Task brief:
Find the line with "other flag and" in the entries below, then reproduce it and every line after it down to and including the line with "the immediate. -/", exactly.
*** Opening Task inputs ***
-- ==== Sys2Proof/Certificates/Slice0/Obligations.lean ====
section
/-! DEFINITION. The statements for the provers. -/

open Sys2Proof Sys2Proof.Machine

namespace Sys2Proof.Claims

/-- The command answers a next state of which a property holds. -/
def Answers (i : Instr) (s : State) (p : State → Prop) : Prop := ∃ t, exec i s = .next t ∧ p t

/-- Beyond engine `e` and the register fields listed, the two states are the same: every other engine, every other
register field, every byte of memory, every other part of the node. -/
structure EngineOnly (s t : State) (e : Nat) (l : List FieldRef) : Prop where
  others : ∀ i, i ≠ e → t.engine i = s.engine i
  fields : ∀ q : FieldRef, (∀ r ∈ l, q.key ≠ r.key) → t.rd q = s.rd q
  rest : t = { s with eng := t.eng, regs := t.regs }

/-- The sticky status bits of an engine: SAT_SEEN and AOV_SEEN (03 R58). -/
def seen (e : Nat) : List FieldRef := [Reg.ENG_STATUS.SAT_SEEN e, Reg.ENG_STATUS.AOV_SEEN e]

/-- What engine `e` holds once the writes in flight by the end of cycle `c` have completed. -/
abbrev after (t : State) (e c : Nat) : Engine := (t.settle e c).engine e

end Sys2Proof.Claims

open Sys2Proof.Claims

namespace Sys2Proof.Claims

/-- The commands that reach a node held in reset: the pins and supplies that hold or release it, the end of FAULT_N's
hold, the I²C target and the test access port (08 R161, 17 R375, R399, 19 R429). -/
def reachesHeld : Instr → Bool
  | .xoLoss .. | .rootUnlock .. | .xoRecovery .. | .faultNHoldEnd .. | .brownOut .. | .brownoutRelease ..
  | .thermalShutdown .. | .thermalRestart .. | .powerOn .. | .rstNAssert .. | .rstNRelease .. | .warmNFall ..
  | .warmStart .. | .i2cRead .. | .i2cWrite .. | .i2cBusTimeout .. | .tapExtest .. | .tapIdcode ..
  | .tapSamplePreload .. | .tapHighz .. | .tapClamp .. | .tapBypass .. => true
  | _ => false

/-- The commands of units on clocks derived from RCLK (08 R161, R175). -/
def needsClock : Instr → Bool
  | .tickBoundary .. | .exchangeWindow .. | .holdLimitReached .. | .hitApply .. | .hitchRampDone .. | .startInEdge ..
  | .braidStart .. | .braidRejoin .. | .tetherUnsettledEnd .. | .mac .. | .mva .. | .mvaq .. | .aclr .. | .acpy ..
  | .aadd .. | .asub .. | .aneg .. | .aabs .. | .norm .. | .ashi .. | .dtoa .. | .dadd .. | .expa .. | .atst ..
  | .ldw .. | .ldq .. | .stw .. | .stq .. | .ldwa .. | .ldqa .. | .stwa .. | .stqa .. | .add .. | .sub .. | .adds ..
  | .subs .. | .and .. | .or .. | .xor .. | .ash .. | .lsh .. | .min .. | .max .. | .abs .. | .neg .. | .cmp ..
  | .mov .. | .expd .. | .setr .. | .movr .. | .getr .. | .modp .. | .srd .. | .swr .. | .crdd .. | .crdm ..
  | .cwrd .. | .cwrm .. | .tclip .. | .tor .. | .tset .. | .tcpy .. | .ttst .. | .fclr .. | .nop .. | .wait ..
  | .bra .. | .bcc .. | .loop .. | .loopr .. | .brk .. | .illegalInstruction .. | .loopClose .. | .strandQueueDrain ..
  | .coilBankAccess .. | .coilReadDelivery .. | .engineOverrun .. | .paramCopy .. | .reloadDone ..
  | .bypassXfadeEnd .. | .lpLoadDone .. | .lpRampOutStart .. | .lpSwitch .. | .lpRampInEnd .. | .lpRefreshDone ..
  | .rowBindApply .. | .commitStart .. | .spliceZcStart .. | .spliceZcTimeout .. | .spliceEnd .. | .cutZc ..
  | .cutDipStart .. | .dipEnd .. | .nomGateClose .. | .nomRampEnd .. | .whipApply .. | .whipZcChange ..
  | .whipZcTimeout .. | .whipRampEnd .. | .whipDcFault .. | .sidetoneGainRampEnd .. | .dpllAcquireLock ..
  | .dpllSlewDone .. | .dpllPullDone .. | .familyRampOutStart .. | .familyLastOldTick .. | .relockStart ..
  | .familyHoldEnd .. | .familyRampInEnd .. | .ppsAlign .. | .triggerResolve .. | .sapRxFrame .. | .sapClockLost ..
  | .sapRateWindow .. | .sapTxFrame .. | .sapCfgApply .. | .hitchZcCrossing .. | .hitchZcTimeout .. | .aesRxFrame ..
  | .aesLockLost .. | .aesTxCsApply .. | .madiRxFrame .. | .asrcLocked .. | .asrcFault .. | .decSwitch ..
  | .decSettled .. | .ampRelayClose .. | .ampUnmuteStart .. | .ampRunEntry .. | .ampStopRampEnd .. | .ampPseOff ..
  | .ampDiagEnter .. | .ampDiagPhaseEnd .. | .ampLatchRelayOpen .. | .ampRetry .. | .ampRetryReset .. | .senseLost ..
  | .senseRestored .. | .streamRxPacket .. | .streamPacketDeadline .. | .streamTxQueue .. | .streamDescApply ..
  | .groupStart .. | .partnerAbsent .. | .flxFrameTx .. | .heartbeatLoss .. | .takeover .. | .splitBrainYield ..
  | .swap .. | .applySeqFix .. | .applyTick .. | .mirrorSnapshot .. | .mirrorLoad .. | .resyncBulkDone ..
  | .resyncRotateDone .. | .resyncWReached .. | .replayApply .. | .resyncConvergeDone .. | .resyncReady ..
  | .dmaCopy .. | .dmaFill .. | .dmaCmp .. | .dmaCmpc .. | .dmaDescComplete .. | .meterReport .. => true
  | _ => false

/-- The node is held in reset, and nothing that waits reaches it. -/
def HeldInv (s : State) : Prop := s.held = true ∧ ∀ c ∈ s.pending, reachesHeld c = false

/-- The clocks derived from RCLK are stopped, and all that waits needs them. -/
def ClockInv (s : State) : Prop := s.rclk = false ∧ ∀ c ∈ s.pending, needsClock c = true

end Sys2Proof.Claims

/-- A step takes the front command (the model's queue: log entry 1); an idle step changes nothing (log entry 2). -/
def Obligations.FrontCommandIsPerformed : Prop := ∀ (c : Instr) (l : List Instr) (s : State),
  (s.pending = c :: l → Machine.step s = exec c { s with pending := l }) ∧
  (s.pending = [] → Machine.step s = .next s)

/-- Decode of encode is the identity on the well-formed engine instructions (04 R76-R94). -/
def Obligations.EngineWordsDecodeAsEncoded : Prop := ∀ o : EngOp, o.wf = true → decodeEng (encodeEng o) = .op o

/-- Words written out bit by bit from the tables of chapter 04. -/
def Obligations.EngineWordsOfTheTables : Prop :=
  decodeEng 0x1840110400000000#64 = .op (.mac ⟨.sum, .acc, true, 0, .mem ⟨0, .posti, 4⟩, .mem ⟨4, .posti, 4⟩⟩) ∧
  decodeEng 0x2059E80000000000#64 = .op (.mva ⟨5, 2, 1, 3, 2, true⟩) ∧
  decodeEng 0x3647000000000000#64 = .op (.norm 1 7) ∧
  decodeEng 0x4728BFFC00000000#64 = .op (.stqa 2 true 0xBFFC) ∧
  decodeEng 0x5212800012345678#64 = .op (.adds ⟨1, 2, .imm 0x12345678⟩) ∧
  decodeEng 0x6094000080000001#64 = .op (.setr 0x25 0x80000001) ∧
  decodeEng 0x7199800000000000#64 = .op (.swr 9 (.reg 3)) ∧
  decodeEng 0x830C002000110040#64 = .op (.cwrm 3 (.imm 17) true 0x40) ∧
  decodeEng 0x924000A300000000#64 = .op (.tset 4 0xA 0x3) ∧
  decodeEng 0x035007FF00000000#64 = .op (.bcc 5 0x7FF) ∧
  decodeEng 0xF000000000000000#64 = .illegal 1 ∧
  decodeEng 0x7200000000000000#64 = .illegal 1 ∧
  decodeEng 0x62A8000000000000#64 = .illegal 2 ∧
  decodeEng 0x1804010400000000#64 = .illegal 3 ∧
  decodeEng 0x609C000000000005#64 = .illegal 7

namespace Sys2Proof.Claims

/-- The D register `d` of engine `e` is the one D register that has changed, to a value and a tag. -/
structure DRegOnly (x y : Engine) (d : Nat) (v : Word) (tag : Tag) : Prop where
  dest : y.dreg d = ⟨v, tag⟩
  others : ∀ r, r ≠ d → y.dreg r = x.dreg r

/-- Accumulators, AGU registers and the strand write queue are as before. -/
structure AccAguKept (x y : Engine) : Prop where
  acc : y.acc = x.acc
  agu : y.agu = x.agu
  queue : y.queue = x.queue

/-- An ALU instruction without SAT (R89): Dd takes the word and tag, Z and N follow the word, every other flag and
register stays. -/
structure AluPlain (s t : State) (e d : Nat) (v : Word) (tag : Tag) : Prop where
  dreg : DRegOnly (s.engine e) (t.engine e) d v tag
  kept : AccAguKept (s.engine e) (t.engine e)
  flags : (t.engine e).flags = { (s.engine e).flags with z := decide (v = 0), n := v.msb }
  only : EngineOnly s t e []

/-- An ALU instruction with SAT (R89, 03 R58): an exact value is saturated to s.31; SAT tells whether that changed it, and
SSAT, once set, stays set. -/
structure AluSat (s t : State) (e d : Nat) (exact : Int) : Prop where
  dreg : DRegOnly (s.engine e) (t.engine e) d (code 32 (max (-2147483648) (min 2147483647 exact))) 0
  kept : AccAguKept (s.engine e) (t.engine e)
  flags : (t.engine e).flags = { (s.engine e).flags with
    z := decide (exact = 0), n := decide (exact < 0),
    sat := decide (exact < -2147483648 ∨ 2147483647 < exact),
    ssat := (s.engine e).flags.ssat || decide (exact < -2147483648 ∨ 2147483647 < exact) }
  only : EngineOnly s t e (seen e)

/-- Operand a of an ALU instruction. -/
abbrev opA (s : State) (e : Fin 192) (a : AluArgs) : Word := ((s.engine e).dreg a.a.toNat).val

/-- Operand b of an ALU instruction: Db, or the immediate. -/
def opB (s : State) (e : Fin 192) (a : AluArgs) : Word :=
  match a.b with
  | .reg d => ((s.engine e).dreg d.toNat).val
  | .imm v => v

/-- The shift count: b as a signed integer, clamped to −32 to +31. -/
def count (b : Word) : Int := max (-32) (min 31 b.toInt)

end Sys2Proof.Claims

/-- The ALU instructions that do not saturate (04 R89). -/
def Obligations.AluResultsAreTheTables : Prop := ∀ (e : Fin 192) (a : AluArgs) (s : State),
  (s.issues e (.add a) → Answers (.add e a) s fun t => AluPlain s t e a.d.toNat (opA s e a + opB s e a) 0) ∧
  (s.issues e (.sub a) → Answers (.sub e a) s fun t => AluPlain s t e a.d.toNat (opA s e a - opB s e a) 0) ∧
  (s.issues e (.and a) → Answers (.and e a) s fun t => AluPlain s t e a.d.toNat (opA s e a &&& opB s e a) 0) ∧
  (s.issues e (.or a) → Answers (.or e a) s fun t => AluPlain s t e a.d.toNat (opA s e a ||| opB s e a) 0) ∧
  (s.issues e (.xor a) → Answers (.xor e a) s fun t => AluPlain s t e a.d.toNat (opA s e a ^^^ opB s e a) 0) ∧
  (s.issues e (.lsh a) → Answers (.lsh e a) s fun t => AluPlain s t e a.d.toNat
    (if 0 ≤ count (opB s e a) then opA s e a <<< (count (opB s e a)).toNat
      else opA s e a >>> (-(count (opB s e a))).toNat) 0) ∧
  (s.issues e (.min a) → Answers (.min e a) s fun t => AluPlain s t e a.d.toNat
    (if (opA s e a).toInt ≤ (opB s e a).toInt then opA s e a else opB s e a) 0) ∧
  (s.issues e (.max a) → Answers (.max e a) s fun t => AluPlain s t e a.d.toNat
    (if (opA s e a).toInt ≤ (opB s e a).toInt then opB s e a else opA s e a) 0) ∧
  (s.issues e (.mov a) → Answers (.mov e a) s fun t => AluPlain s t e a.d.toNat (opB s e a)
    (match a.b with | .reg d => ((s.engine e).dreg d.toNat).tag | .imm _ => 0))

/-- The ALU instructions that saturate (04 R89). -/
def Obligations.AluSaturatesAndFlags : Prop := ∀ (e : Fin 192) (a : AluArgs) (s : State),
  (s.issues e (.adds a) → Answers (.adds e a) s fun t => AluSat s t e a.d.toNat ((opA s e a).toInt + (opB s e a).toInt)) ∧
  (s.issues e (.subs a) → Answers (.subs e a) s fun t => AluSat s t e a.d.toNat ((opA s e a).toInt - (opB s e a).toInt)) ∧
  (s.issues e (.ash a) → Answers (.ash e a) s fun t => AluSat s t e a.d.toNat
    (if 0 ≤ count (opB s e a) then (opA s e a).toInt * 2 ^ (count (opB s e a)).toNat
      else (opA s e a).toInt / 2 ^ (-(count (opB s e a))).toNat)) ∧
  (s.issues e (.abs a) → Answers (.abs e a) s fun t => AluSat s t e a.d.toNat ((opB s e a).toInt.natAbs : Int)) ∧
  (s.issues e (.neg a) → Answers (.neg e a) s fun t => AluSat s t e a.d.toNat (-(opB s e a).toInt))

/-- CMP and EXPD (04 R89, 03 R56). -/
def Obligations.CompareAndExponent : Prop := ∀ (e : Fin 192) (a : AluArgs) (s : State),
  (s.issues e (.cmp a) → Answers (.cmp e a) s fun t =>
    (∀ r, (t.engine e).dreg r = (s.engine e).dreg r) ∧ AccAguKept (s.engine e) (t.engine e) ∧ EngineOnly s t e [] ∧
    (t.engine e).flags = { (s.engine e).flags with
      z := decide (opA s e a = opB s e a), n := decide ((opA s e a).toInt < (opB s e a).toInt) }) ∧
  (s.issues e (.expd a) → Answers (.expd e a) s fun t => ∃ v : Word,
    DRegOnly (s.engine e) (t.engine e) a.d.toNat v 0 ∧ AccAguKept (s.engine e) (t.engine e) ∧ EngineOnly s t e [] ∧
    (t.engine e).flags = { (s.engine e).flags with z := decide (opB s e a = 0), n := decide ((opB s e a).toInt < 0) } ∧
    (opB s e a = 0 → v = 0) ∧
    (0 < (opB s e a).toInt → 2 ^ 30 ≤ (opB s e a).toInt * 2 ^ v.toNat ∧ (opB s e a).toInt * 2 ^ v.toNat < 2 ^ 31) ∧
    ((opB s e a).toInt < 0 → -(2 ^ 31) ≤ (opB s e a).toInt * 2 ^ v.toNat ∧ (opB s e a).toInt * 2 ^ v.toNat < -(2 ^ 30)))

namespace Sys2Proof.Claims

/-- Saturation to the s17.62 range, in units of 2^-62 (03 R50). -/
def sat80 (v : Int) : Int := max (-(2 ^ 79)) (min (2 ^ 79 - 1) v)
*** Closing Task inputs ***
Reply to the task:
/-- An ALU instruction without SAT (R89): Dd takes the word and tag, Z and N follow the word, every other flag and
register stays. -/
structure AluPlain (s t : State) (e d : Nat) (v : Word) (tag : Tag) : Prop where
  dreg : DRegOnly (s.engine e) (t.engine e) d v tag
  kept : AccAguKept (s.engine e) (t.engine e)
  flags : (t.engine e).flags = { (s.engine e).flags with z := decide (v = 0), n := v.msb }
  only : EngineOnly s t e []

/-- An ALU instruction with SAT (R89, 03 R58): an exact value is saturated to s.31; SAT tells whether that changed it, and
SSAT, once set, stays set. -/
structure AluSat (s t : State) (e d : Nat) (exact : Int) : Prop where
  dreg : DRegOnly (s.engine e) (t.engine e) d (code 32 (max (-2147483648) (min 2147483647 exact))) 0
  kept : AccAguKept (s.engine e) (t.engine e)
  flags : (t.engine e).flags = { (s.engine e).flags with
    z := decide (exact = 0), n := decide (exact < 0),
    sat := decide (exact < -2147483648 ∨ 2147483647 < exact),
    ssat := (s.engine e).flags.ssat || decide (exact < -2147483648 ∨ 2147483647 < exact) }
  only : EngineOnly s t e (seen e)

/-- Operand a of an ALU instruction. -/
abbrev opA (s : State) (e : Fin 192) (a : AluArgs) : Word := ((s.engine e).dreg a.a.toNat).val

/-- Operand b of an ALU instruction: Db, or the immediate. -/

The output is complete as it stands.